/-- What a clear of the maxed-out flags may leave unfinished. -/
theorem unfinished_clearMaxedOut {s : State} {x : Group}
    (h : (grp s x).state = .prepare ∨ ((grp s x).state = .proceedMin ∧ maxHasRun s x = false) ∨
      (((grp s x).state = .stop ∨ (grp s x).state = .clearance) ∧ s.pu.list = [] ∧ groupKind s.cs.image x ≠ .none ∧
        (grp s x).inhibited = false ∧ (ovl s x).block = false)) : Unfinished (clearMaxedOut s) x := by
  have group : grp (clearMaxedOut s) x = { grp s x with maxedOut := false } := by simp [clearMaxedOut]
  have pu : (clearMaxedOut s).pu = s.pu := by simp [clearMaxedOut]
  have cs : (clearMaxedOut s).cs = s.cs := by simp [clearMaxedOut]
  have run : maxHasRun (clearMaxedOut s) x = maxHasRun s x := by simp [maxHasRun, clearMaxedOut]
  unfold Unfinished
  rw [group, run, pu, cs, ovl, pu]
  rcases h with h | h | ⟨state, list, kind, free, unblocked⟩
  · exact .inl h
  · exact .inr (.inl h)
  · exact .inr (.inr ⟨state, list, kind, free, unblocked, rfl⟩)

end Sys2Proof.Machine

namespace Sys2Proof.Machine

/-! ### The advance as a whole -/

theorem judgedLamps_fields (currents : List Nat) (s : State) : (judgedLamps currents s).fbsDue = s.fbsDue ∧
    (judgedLamps currents s).lou.boundaryDue = s.lou.boundaryDue := by
  unfold judgedLamps
  simp [setLamps]

theorem advanceCount_fields (s : State) : (advanceCount s).fbsDue = true ∧
    (advanceCount s).lou.boundaryDue = decide ((s.sge.clock + 1).toNat % 10 = 0) := ⟨rfl, rfl⟩

theorem judged_shuts (currents : List Nat) (s : State) :
    Shuts (setLamps s (evaluatedRecord s currents)) (evaluateLamps currents s) := (evaluateLamps_detects currents s).shuts

theorem Detects.boundaryDue {s t : State} (h : Detects s t) : t.lou.boundaryDue = s.lou.boundaryDue := by
  rw [h.shuts.lou]

theorem advanceStage_boundaryDue (s : State) : (advanceStage s).lou.boundaryDue = s.lou.boundaryDue := by
  obtain ⟨b, advanced⟩ := advanceStage_detects s
  exact advanced.boundaryDue

theorem exec_junctionClockAdvance (currents : List Nat) (s : State) :
    exec (.junctionClockAdvance currents) s = .next (junctionAdvance currents s) := rfl

/-- Settles O22: what follows the count only shuts groups, at times that are now; where the advance ends the stage, the
rounds that follow keep what it has written while a member of the new stage cannot be finished. -/
theorem junctionClockAdvanceCounts : Obligations.JunctionClockAdvanceCounts := by
  unfold Obligations.JunctionClockAdvanceCounts
  intro currents s v hv
  have ran : junctionAdvance currents s = advanceStage v := by rw [hv]; rfl
  obtain ⟨clock, du, cs, igm⟩ := junctionAdvance_timed currents s
  rw [ran] at clock du cs igm
  have timed := takeDue_timed s
  have judged := evaluateLamps_detects currents (advanceCount (takeDue s))
  have within := (judgedLamps_timesWithin currents (advanceCount_timesWithin (takeDue s))).detects judged
  obtain ⟨judgedDue, judgedBoundary⟩ := judgedLamps_fields currents (advanceCount (takeDue s))
  obtain ⟨countedDue, countedBoundary⟩ := advanceCount_fields (takeDue s)
  have shuts := judged_shuts currents (advanceCount (takeDue s))
  rw [← hv] at judged within shuts
  have due : v.fbsDue = true := judged.shuts.fbsDue.trans (judgedDue.trans countedDue)
  have boundary : v.lou.boundaryDue = decide ((s.sge.clock + 1).toNat % 10 = 0) := by
    rw [judged.boundaryDue, judgedBoundary, countedBoundary, timed.clock]
  have ended (acts : fbsActs v = true) {n : Stage} (current : v.fbs.current = some n) (ends : stageEnds v n = true)
      (rows : ∀ g, memberHasRow v n g = false) : advanceStage v = settleStage { v with fbsDue := false } :=
    if_pos ((endsAtAdvance_iff v).2 ⟨acts, n, current, ends, rows⟩)
  have kept (h : ∀ n, fbsActs v = true → v.fbs.current = some n → stageEnds v n = true →
      ¬ ∀ g, memberHasRow v n g = false) : advanceStage v = v := by
    refine advanceStage_of_not fun e => ?_
    obtain ⟨acts, n, current, ends, rows⟩ := (endsAtAdvance_iff v).1 e
    exact h n acts current ends rows
  obtain ⟨entry, stop, start, proceedEnd, gap⟩ := advanceStage_timesWithin within
  refine ⟨advanceStage v, (exec_junctionClockAdvance currents s).trans (congrArg Host.Outcome.next ran), clock, due, (advanceStage_boundaryDue v).trans boundary,
    fun g => ⟨entry g, stop g, start g, proceedEnd g⟩, gap, shuts, fun none => ?_, fun n current lasts => ?_,
    fun n g current mem row => ?_, fun n acts current ends rows => ?_, du, cs, igm⟩
  · refine kept fun n acts current _ _ => ?_
    rw [acts, current] at none
    rcases none with h | h <;> cases h
  · refine kept fun m _ same ends _ => ?_
    rw [current] at same
    cases same
    rw [lasts] at ends
    cases ends
  · refine kept fun m _ same _ free => ?_
    rw [current] at same
    cases same
    have has := (memberHasRow_iff v n g).2 ⟨mem, row⟩
    rw [free g] at has
    cases has
  · have rows (g : Group) : memberHasRow v n g = false := by
      refine Bool.eq_false_iff.2 fun h => ?_
      obtain ⟨mem, row⟩ := (memberHasRow_iff v n g).1 h
      obtain ⟨gap, max, min⟩ := rows g mem
      rcases row with row | row | row
      · rw [gap] at row
        cases row
      · exact max row
      · exact min row
    rw [ended acts current ends rows]
    refine ⟨fun next => ⟨settleStage_follows _, fun none => settleStage_of_no_next current next none⟩,
      fun k next => ⟨settleStage_of_next (s := { v with fbsDue := false }) acts current ends next, fun ⟨x, mem, unblocked⟩ => ?_⟩⟩
    have stands := settleStage_stands (s := { v with fbsDue := false }) acts current ends next
      ⟨x, mem, unfinished_clearMaxedOut (s := stageWritten k { v with fbsDue := false }) unblocked⟩
    exact ⟨stands.current, by rw [stands.sel]; rfl, by rw [stands.sel]; rfl⟩

end Sys2Proof.Machine

/-! ## What an evaluation finds and hands on (R151 to R160) -/

namespace Sys2Proof.Machine

/-! ### The red-out set, the lit counts and the inhibited flags -/

/-- Neither the red-out set, nor a consecutive-lit count, nor an inhibited flag changes. -/
structure RedOutKept (s t : State) : Prop where
  redOut : t.lou.redOut = s.lou.redOut
  litCount : ∀ ch, (lamp t ch).litCount = (lamp s ch).litCount
  inhibited : ∀ g, (grp t g).inhibited = (grp s g).inhibited
  igm : t.igm = s.igm

namespace RedOutKept

theorem refl (s : State) : RedOutKept s s := ⟨rfl, fun _ => rfl, fun _ => rfl, rfl⟩

theorem trans {s t u : State} (h : RedOutKept s t) (k : RedOutKept t u) : RedOutKept s u :=
  ⟨k.redOut.trans h.redOut, fun ch => (k.litCount ch).trans (h.litCount ch),
    fun g => (k.inhibited g).trans (h.inhibited g), k.igm.trans h.igm⟩

theorem of_parts {s t : State} (lou : t.lou = s.lou) (groups : ∀ g, (grp t g).inhibited = (grp s g).inhibited)
    (igm : t.igm = s.igm) : RedOutKept s t :=
  ⟨by rw [lou], fun ch => by rw [lamp, lou]; rfl, groups, igm⟩

theorem of_foldl {α : Type} {f : State → α → State} (h : ∀ s a, RedOutKept s (f s a)) (l : List α) (s : State) :
    RedOutKept s (l.foldl f s) := by
  induction l generalizing s with
  | nil => exact .refl s
  | cons a l ih => exact (h s a).trans (ih _)

end RedOutKept

theorem recommand_litCount (now : Time) (c : LampCommand) (r : LampRec) : (recommand now c r).litCount = r.litCount := by
  rw [recommand_shape]

theorem GroupFollows.inhibited {now : Time} {cap : Nat} {a b : GroupRec} (h : GroupFollows now cap a b) :
    b.inhibited = a.inhibited := by
  cases h with
  | kept same _ => rw [same]
  | ended _ _ _ record => rw [record]

theorem Follows.redOutKept {s t : State} (h : Follows noGroup s t) : RedOutKept s t := by
  refine ⟨by rw [h.lou], fun ch => ?_, fun g => (h.groups g).inhibited, h.igm⟩
  rw [h.lamps ch rfl]
  split
  · rfl
  · exact recommand_litCount _ _ _

theorem latch_redOutKept (k : FaultKind) (d : BitVec 72) (s : State) : RedOutKept s (latch k d s) := by
  unfold latch
  exact .of_parts (by simp) (fun g => by simp) (by simp)

theorem driveFlt_redOutKept (s : State) : RedOutKept s (driveFlt s) := .of_parts rfl (fun _ => rfl) rfl

theorem faultEntry_redOutKept (s : State) : RedOutKept s (faultEntry s) := by
  have rest := enterResting_spec (faultAspect s.cs.image) (setGroups s fun g => stoppedByFault (jnow s) (grp s g))
  refine ⟨?_, fun ch => ?_, fun g => ?_, ?_⟩
  · have lou := rest.lou
    unfold faultEntry
    rw [lou]
    simp
  · have lamps := rest.lamps ch
    unfold faultEntry
    rw [lamps, recommand_litCount]
    simp
  · rw [grp_faultEntry]
    unfold stoppedByFault
    split <;> rfl
  · have igm := rest.igm
    unfold faultEntry
    rw [igm]
    simp

theorem detect_redOutKept (k : FaultKind) (d : BitVec 72) (s : State) : RedOutKept s (detect k d s) := by
  unfold detect
  dsimp only
  have driven := (latch_redOutKept k d s).trans (driveFlt_redOutKept _)
  split
  · split
    · exact driven.trans (faultEntry_redOutKept _)
    · exact driven
  · exact latch_redOutKept k d s

theorem raiseMultiple_redOutKept (s : State) : RedOutKept s (raiseMultiple s) := by
  unfold raiseMultiple
  split
  · exact detect_redOutKept _ _ s
  · exact .refl s

theorem handRaised_redOutKept (ch : Lamp) (e : Evaluated) (s : State) : RedOutKept s (handRaised ch e s) := by
  unfold handRaised
  split
  · unfold raiseMismatch
    split
    · exact detect_redOutKept _ _ s
    · exact detect_redOutKept _ _ s
    · split <;> exact detect_redOutKept _ _ s
  · exact .refl s

theorem advanceStage_redOutKept (s : State) : RedOutKept s (advanceStage s) := by
  unfold advanceStage
  split
  · have due : RedOutKept s { s with fbsDue := false } := ⟨rfl, fun _ => rfl, fun _ => rfl, rfl⟩
    exact due.trans (settleStage_follows _).redOutKept
  · exact .refl s

/-- R154. -/
theorem raiseConflicts_redOutKept (currents : List Nat) (s : State) :
    RedOutKept (handedOn currents s) (evaluateLamps currents s) := by
  rw [evaluateLamps_eq]
  exact .of_foldl (fun t _ => detect_redOutKept _ _ t) _ _

/-! ### The inhibited flags (R23) -/

/-- R23: a group is inhibited exactly while it conflicts with a red-out group. -/
def InhibitsRight (s : State) : Prop :=
  ∀ g, ((grp s g).inhibited = true ↔ ∃ c, conflicts s c g = true ∧ inSet s.lou.redOut c = true)

theorem conflicts_congr {s t : State} (igm : t.igm = s.igm) (c g : Group) : conflicts t c g = conflicts s c g := by
  simp only [conflicts, intergreen, igm]

theorem InhibitsRight.kept {s t : State} (h : InhibitsRight s) (l : RedOutKept s t) : InhibitsRight t := by
  intro g
  rw [l.inhibited g, l.redOut]
  simp only [conflicts_congr l.igm]
  exact h g

theorem recomputeInhibits_right (s : State) : InhibitsRight (recomputeInhibits s) := by
  intro g
  have flag : (grp (recomputeInhibits s) g).inhibited =
      allGroups.any fun c => conflicts s c g && inSet s.lou.redOut c := by simp [recomputeInhibits]
  rw [flag, recomputeInhibits_lou]
  simp only [conflicts_congr (recomputeInhibits_igm s)]
  simp [allGroups]

theorem reportRedOut_right (s : State) : InhibitsRight (reportRedOut s) :=
  (recomputeInhibits_right s).kept (settleSince_follows s (recomputeInhibits s)).redOutKept

/-- R23: the computing anew changes neither red-out set nor lit count. -/
theorem reportRedOut_kept (s : State) : (reportRedOut s).lou.redOut = s.lou.redOut ∧
    ∀ ch, (lamp (reportRedOut s) ch).litCount = (lamp s ch).litCount := by
  have follows := (settleSince_follows s (recomputeInhibits s)).redOutKept
  unfold reportRedOut
  refine ⟨by rw [follows.redOut, recomputeInhibits_lou], fun ch => ?_⟩
  rw [follows.litCount ch, lamp, recomputeInhibits_lou]
  rfl

/-! ### Membership of the red-out set (R158, R160) -/

theorem inSet_setBit (w : GroupSet) (g c : Group) : inSet (setBit w g) c = (inSet w c || decide (c = g)) := by
  have := c.isLt
  simp only [inSet, setBit, BitVec.getLsbD_or, BitVec.getLsbD_shiftLeft, BitVec.getLsbD_one, Fin.ext_iff]
  congr 1
  rw [Bool.eq_iff_iff]
  simp
  omega

theorem inSet_clearBit (w : GroupSet) (g c : Group) : inSet (clearBit w g) c = (inSet w c && !decide (c = g)) := by
  have := c.isLt
  simp only [inSet, clearBit, BitVec.getLsbD_and, BitVec.getLsbD_not, BitVec.getLsbD_shiftLeft, BitVec.getLsbD_one,
    Fin.ext_iff]
  congr 1
  rw [Bool.eq_iff_iff]
  simp
  omega
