-- ==== Sys2Proof/Machine/State.lean ====
section
/-!
DEFINITION. The state of the package as plain data: everything the spec gives the machine, the machine after reset, and the
reasons a step can stop. Docstrings name the rule that gives a field. Fields marked "the model's own" are not the spec's.
-/
namespace Sys2Proof.Machine

/-- Why a step can stop with a fault. -/
inductive Fault where
  /-- The package has no power (R474, R476): raised by `step` after a THERMAL_TRIP until a cold reset arrives. Safe: the spec
  says that power is removed, and a package without power makes no step. -/
  | powerRemoved
  deriving DecidableEq, Repr

/-- Why a step can be refused. -/
inductive Refusal where
  /-- An instruction that has no meaning yet: raised by its arm of `exec`. Safe: nothing is claimed of it. -/
  | notModelled (mnemonic : String)
  deriving DecidableEq, Repr

/-- Who makes an access: a sequencer of a core. -/
structure Who where
  core : CoreId
  sq : Sq
  deriving DecidableEq, Repr

/-! ### Order of accesses (11_consistency.md) -/

/-- Accesses of class `cls` that `src` (or anyone) issued with a stamp from `lo` to `hi` (R222: issue order). -/
structure Span where
  src : Option Who
  cls : PathClass
  lo : Nat
  hi : Nat
  /-- Only writes performed before this place (R238, R415). -/
  perf : Option Nat := none
  /-- Only accesses of these cores (R415). -/
  cores : Option (BitVec 256) := none
  /-- Only accesses of the host and the front end (R415). -/
  host : Bool := false
  /-- Only bytes of this range: base and length (R240). -/
  area : Option (Nat × Nat) := none
  deriving DecidableEq, Repr

/-- What a sequencer's later accesses are ordered after. -/
structure Know where
  /-- Issued before, through issue order and token edges (R85, R224, R234): sequencer and last stamp. -/
  before : List (Who × Nat)
  /-- Stamps of the engine commands whose tags were observed, directly or through token edges (R222, R231, R233). -/
  seen : List Nat
  /-- For a reading class, the writes that its accesses read or see overwritten (R234, R238). -/
  reads : List (PathClass × Span)
  /-- Issued before an instruction that the observation of a tag orders before: they belong to the set P of a fence only (R234). -/
  viaTag : List (Who × Nat) := []
  /-- Stamps of the engine commands whose completion pushed a token that was popped: only their scratchpad accesses are ordered (R85). -/
  done : List Nat := []
  /-- Accesses of a class in the set F of a fence: they come after the access with this stamp (R234 point 2). -/
  after : List (PathClass × Nat) := []
  deriving DecidableEq, Repr

/-- What a release makes visible (R237, R238): the releasing core, and the writes with the scope at which each is visible; a scope that
is none is that of a CORE write, which is visible everywhere. -/
structure Rel where
  core : Option CoreId
  spans : List (Option Scope × Span)
  /-- For a write of a fill map, the slots whose bits it set (R321). -/
  fills : Nat := 0
  deriving DecidableEq, Repr
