/-- Major 0x3D (R40): the instruction of the operand field W[31:15]. -/
def decMaj3D (op : Nat) (x : Ctl) : Except Reject Instr :=
  match op % 128 with
  | 0 => .ok (.pxhash (Fin.ofNat 32 (op / 4096)) (Fin.ofNat 32 (op / 128)) x)
  | 1 => .ok (.pxlook (Fin.ofNat 32 (op / 4096)) (Fin.ofNat 32 (op / 128)) x)
  | 2 => .ok (.pxpin (Fin.ofNat 32 (op / 4096)) (Fin.ofNat 32 (op / 128)) x)
  | 3 => .ok (.pxunpin (Fin.ofNat 32 (op / 4096)) (Fin.ofNat 32 (op / 128)) x)
  | 4 => .ok (.pxseal (Fin.ofNat 32 (op / 4096)) (Fin.ofNat 32 (op / 128)) x)
  | 5 => .ok (.pxalloc (Fin.ofNat 32 (op / 4096)) (Fin.ofNat 32 (op / 128)) x)
  | 6 => .ok (.pxlease (Fin.ofNat 32 (op / 4096)) (Fin.ofNat 32 (op / 128)) x)
  | 7 => .ok (.pxprom (Fin.ofNat 32 (op / 4096)) (Fin.ofNat 32 (op / 128)) x)
  | 8 => .ok (.kmerge (Fin.ofNat 32 (op / 4096)) (Fin.ofNat 32 (op / 128)) x)
  | 9 => .ok (.bfill (Fin.ofNat 32 (op / 4096)) (Fin.ofNat 32 (op / 128)) x)
  | 10 => if op / 4096 % 32 = 0 then (.ok (.bfwait (Fin.ofNat 32 (op / 128)) x)) else .error .reservedField
  | 11 => .ok (.plan (Fin.ofNat 32 (op / 4096)) (Fin.ofNat 32 (op / 128)) x)
  | 12 => .ok (.pxfetch (Fin.ofNat 32 (op / 4096)) (Fin.ofNat 32 (op / 128)) x)
  | 13 => .ok (.pxrepl (Fin.ofNat 32 (op / 4096)) (Fin.ofNat 32 (op / 128)) x)
  | _ => .error .reservedFunction

/-- Major 0x3E (R40): the instruction of the operand field W[31:15]. -/
def decMaj3E (op : Nat) (x : Ctl) : Except Reject Instr :=
  match op % 4 with
  | 0 => .ok (.kvld (Fin.ofNat 32 (op / 4096)) (Fin.ofNat 32 (op / 128)) (Fin.ofNat 32 (op / 4)) x)
  | 1 => .ok (.kvst (Fin.ofNat 32 (op / 4096)) (Fin.ofNat 32 (op / 128)) (Fin.ofNat 32 (op / 4)) x)
  | _ => .error .reservedFunction

/-- Major 0x3F (R40): the instruction of the operand field W[31:15]. -/
def decMaj3F (op : Nat) (x : Ctl) : Except Reject Instr :=
  match op % 128 with
  | 0 => .ok (.rld (Fin.ofNat 32 (op / 4096)) (Fin.ofNat 32 (op / 128)) x)
  | 1 => .ok (.rst (Fin.ofNat 32 (op / 4096)) (Fin.ofNat 32 (op / 128)) x)
  | 2 => .ok (.ramo (Fin.ofNat 32 (op / 4096)) (Fin.ofNat 32 (op / 128)) x)
  | 3 => .ok (.charter (Fin.ofNat 32 (op / 4096)) (Fin.ofNat 32 (op / 128)) x)
  | 4 => .ok (.castoff (Fin.ofNat 32 (op / 4096)) (Fin.ofNat 32 (op / 128)) x)
  | 5 => .ok (.laneq (Fin.ofNat 32 (op / 4096)) (Fin.ofNat 32 (op / 128)) x)
  | _ => .error .reservedFunction

/-- The instruction of major `maj` with operand field `op` (R40, R41). -/
def decodeOperand (maj op : Nat) (x : Ctl) : Except Reject Instr :=
  match maj with
  | 0x01 => decMaj01 op x
  | 0x02 => decMaj02 op x
  | 0x03 => decMaj03 op x
  | 0x04 => decMaj04 op x
  | 0x05 => decMaj05 op x
  | 0x06 => decMaj06 op x
  | 0x07 => decMaj07 op x
  | 0x08 => decMaj08 op x
  | 0x09 => decMaj09 op x
  | 0x0A => decMaj0A op x
  | 0x0B => decMaj0B op x
  | 0x0C => decMaj0C op x
  | 0x0D => decMaj0D op x
  | 0x0E => decMaj0E op x
  | 0x0F => decMaj0F op x
  | 0x10 => decMaj10 op x
  | 0x11 => decMaj11 op x
  | 0x12 => decMaj12 op x
  | 0x13 => decMaj13 op x
  | 0x14 => decMaj14 op x
  | 0x15 => decMaj15 op x
  | 0x16 => decMaj16 op x
  | 0x17 => decMaj17 op x
  | 0x18 => decMaj18 op x
  | 0x19 => decMaj19 op x
  | 0x1A => decMaj1A op x
  | 0x1B => decMaj1B op x
  | 0x1C => decMaj1C op x
  | 0x1D => decMaj1D op x
  | 0x1E => decMaj1E op x
  | 0x1F => decMaj1F op x
  | 0x20 => decMaj20 op x
  | 0x21 => decMaj21 op x
  | 0x22 => decMaj22 op x
  | 0x23 => decMaj23 op x
  | 0x24 => decMaj24 op x
  | 0x25 => decMaj25 op x
  | 0x26 => decMaj26 op x
  | 0x27 => decMaj27 op x
  | 0x28 => decMaj28 op x
  | 0x29 => decMaj29 op x
  | 0x2A => decMaj2A op x
  | 0x2B => decMaj2B op x
  | 0x2C => decMaj2C op x
  | 0x2D => decMaj2D op x
  | 0x2E => decMaj2E op x
  | 0x2F => decMaj2F op x
  | 0x30 => decMaj30 op x
  | 0x31 => decMaj31 op x
  | 0x32 => decMaj32 op x
  | 0x33 => decMaj33 op x
  | 0x34 => decMaj34 op x
  | 0x35 => decMaj35 op x
  | 0x36 => decMaj36 op x
  | 0x37 => decMaj37 op x
  | 0x38 => decMaj38 op x
  | 0x39 => decMaj39 op x
  | 0x3A => decMaj3A op x
  | 0x3B => decMaj3B op x
  | 0x3C => decMaj3C op x
  | 0x3D => decMaj3D op x
  | 0x3E => decMaj3E op x
  | 0x3F => decMaj3F op x
  | _ => .error .reservedMajor

/-- A 16-bit parcel with bit 0 clear (R39). -/
noncomputable def decode16 (p : Nat) : Except Reject Instr :=
  match p / 2 % 16 with
  | 0 => .error .parcelOpZero
  | 1 => if p / 32 = 0 then .ok .cNop else .error .reservedField
  | 2 => if p / 32 % 2 = 0 then .ok (.cMv (Fin.ofNat 32 (p / 2048)) (Fin.ofNat 32 (p / 64))) else .error .reservedField
  | 3 => .ok (.cLi (Fin.ofNat 32 (p / 2048)) (BitVec.ofNat 6 (p / 32)))
  | 4 => .ok (.cAddi (Fin.ofNat 32 (p / 2048)) (BitVec.ofNat 6 (p / 32)))
  | 5 => if p / 32 % 2 = 0 then .ok (.cAdd (Fin.ofNat 32 (p / 2048)) (Fin.ofNat 32 (p / 64))) else .error .reservedField
  | 6 => if p / 32 % 2 = 0 then .ok (.cSub (Fin.ofNat 32 (p / 2048)) (Fin.ofNat 32 (p / 64))) else .error .reservedField
  | 7 => if p / 32 % 2 = 0 then .ok (.cAnd (Fin.ofNat 32 (p / 2048)) (Fin.ofNat 32 (p / 64))) else .error .reservedField
  | 8 => if p / 32 % 2 = 0 then .ok (.cOr (Fin.ofNat 32 (p / 2048)) (Fin.ofNat 32 (p / 64))) else .error .reservedField
  | 9 => if p / 32 % 2 = 0 then .ok (.cXor (Fin.ofNat 32 (p / 2048)) (Fin.ofNat 32 (p / 64))) else .error .reservedField
  | 10 => .ok (.cSlli (Fin.ofNat 32 (p / 2048)) (BitVec.ofNat 6 (p / 32)))
  | 11 => .ok (.cSrli (Fin.ofNat 32 (p / 2048)) (BitVec.ofNat 6 (p / 32)))
  | 12 => .ok (.cSrai (Fin.ofNat 32 (p / 2048)) (BitVec.ofNat 6 (p / 32)))
  | 13 => .ok (.cBr (BitVec.ofNat 11 (p / 32)))
  | 14 => .ok (.cBt (Fin.ofNat 8 (p / 8192)) (BitVec.ofNat 8 (p / 32)))
  | 15 => .ok (.cBf (Fin.ofNat 8 (p / 8192)) (BitVec.ofNat 8 (p / 32)))
  | _ => .error .parcelOpZero

/-- The fields common to 32-bit words (R16, R35). -/
def ctlOf (w : Nat) (mask : Option (BitVec 32)) : Ctl :=
  { lat := BitVec.ofNat 3 (w / 64), wf := w / 4 % 2 == 1, sf := w / 8 % 2 == 1, wb := w / 16 % 2 == 1,
    sb := w / 32 % 2 == 1, safe := mask }

/-- The fields of a word or parcel, before the checks of `Instr.wf`. -/
noncomputable def decodeFields : Enc → Except Reject Instr
  | .parcel p => decode16 p
  | .word w m => decodeOperand (w / 512 % 64) (w / 32768) (ctlOf w m)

----------

REQUIRED ACTION
For this exercise, please copy exactly the lines of the material above from its first line through the line where "rounds that follow" appears.

SOLUTION BELOW
/-- What a clear of the maxed-out flags may leave unfinished. -/
theorem unfinished_clearMaxedOut {s : State} {x : Group}
    (h : (grp s x).state = .prepare ∨ ((grp s x).state = .proceedMin ∧ maxHasRun s x = false) ∨
      (((grp s x).state = .stop ∨ (grp s x).state = .clearance) ∧ s.pu.list = [] ∧ groupKind s.cs.image x ≠ .none ∧
        (grp s x).inhibited = false ∧ (ovl s x).block = false)) : Unfinished (clearMaxedOut s) x := by
  have group : grp (clearMaxedOut s) x = { grp s x with maxedOut := false } := by simp [clearMaxedOut]
  have pu : (clearMaxedOut s).pu = s.pu := by simp [clearMaxedOut]
  have cs : (clearMaxedOut s).cs = s.cs := by simp [clearMaxedOut]
  have run : maxHasRun (clearMaxedOut s) x = maxHasRun s x := by simp [maxHasRun, clearMaxedOut]
  unfold Unfinished
  rw [group, run, pu, cs, ovl, pu]
  rcases h with h | h | ⟨state, list, kind, free, unblocked⟩
  · exact .inl h
  · exact .inr (.inl h)
  · exact .inr (.inr ⟨state, list, kind, free, unblocked, rfl⟩)

end Sys2Proof.Machine

namespace Sys2Proof.Machine

/-! ### The advance as a whole -/

theorem judgedLamps_fields (currents : List Nat) (s : State) : (judgedLamps currents s).fbsDue = s.fbsDue ∧
    (judgedLamps currents s).lou.boundaryDue = s.lou.boundaryDue := by
  unfold judgedLamps
  simp [setLamps]

theorem advanceCount_fields (s : State) : (advanceCount s).fbsDue = true ∧
    (advanceCount s).lou.boundaryDue = decide ((s.sge.clock + 1).toNat % 10 = 0) := ⟨rfl, rfl⟩

theorem judged_shuts (currents : List Nat) (s : State) :
    Shuts (setLamps s (evaluatedRecord s currents)) (evaluateLamps currents s) := (evaluateLamps_detects currents s).shuts

theorem Detects.boundaryDue {s t : State} (h : Detects s t) : t.lou.boundaryDue = s.lou.boundaryDue := by
  rw [h.shuts.lou]

theorem advanceStage_boundaryDue (s : State) : (advanceStage s).lou.boundaryDue = s.lou.boundaryDue := by
  obtain ⟨b, advanced⟩ := advanceStage_detects s
  exact advanced.boundaryDue

theorem exec_junctionClockAdvance (currents : List Nat) (s : State) :
    exec (.junctionClockAdvance currents) s = .next (junctionAdvance currents s) := rfl

/-- Settles O22: what follows the count only shuts groups, at times that are now; where the advance ends the stage, the
rounds that follow keep what it has written while a member of the new stage cannot be finished. -/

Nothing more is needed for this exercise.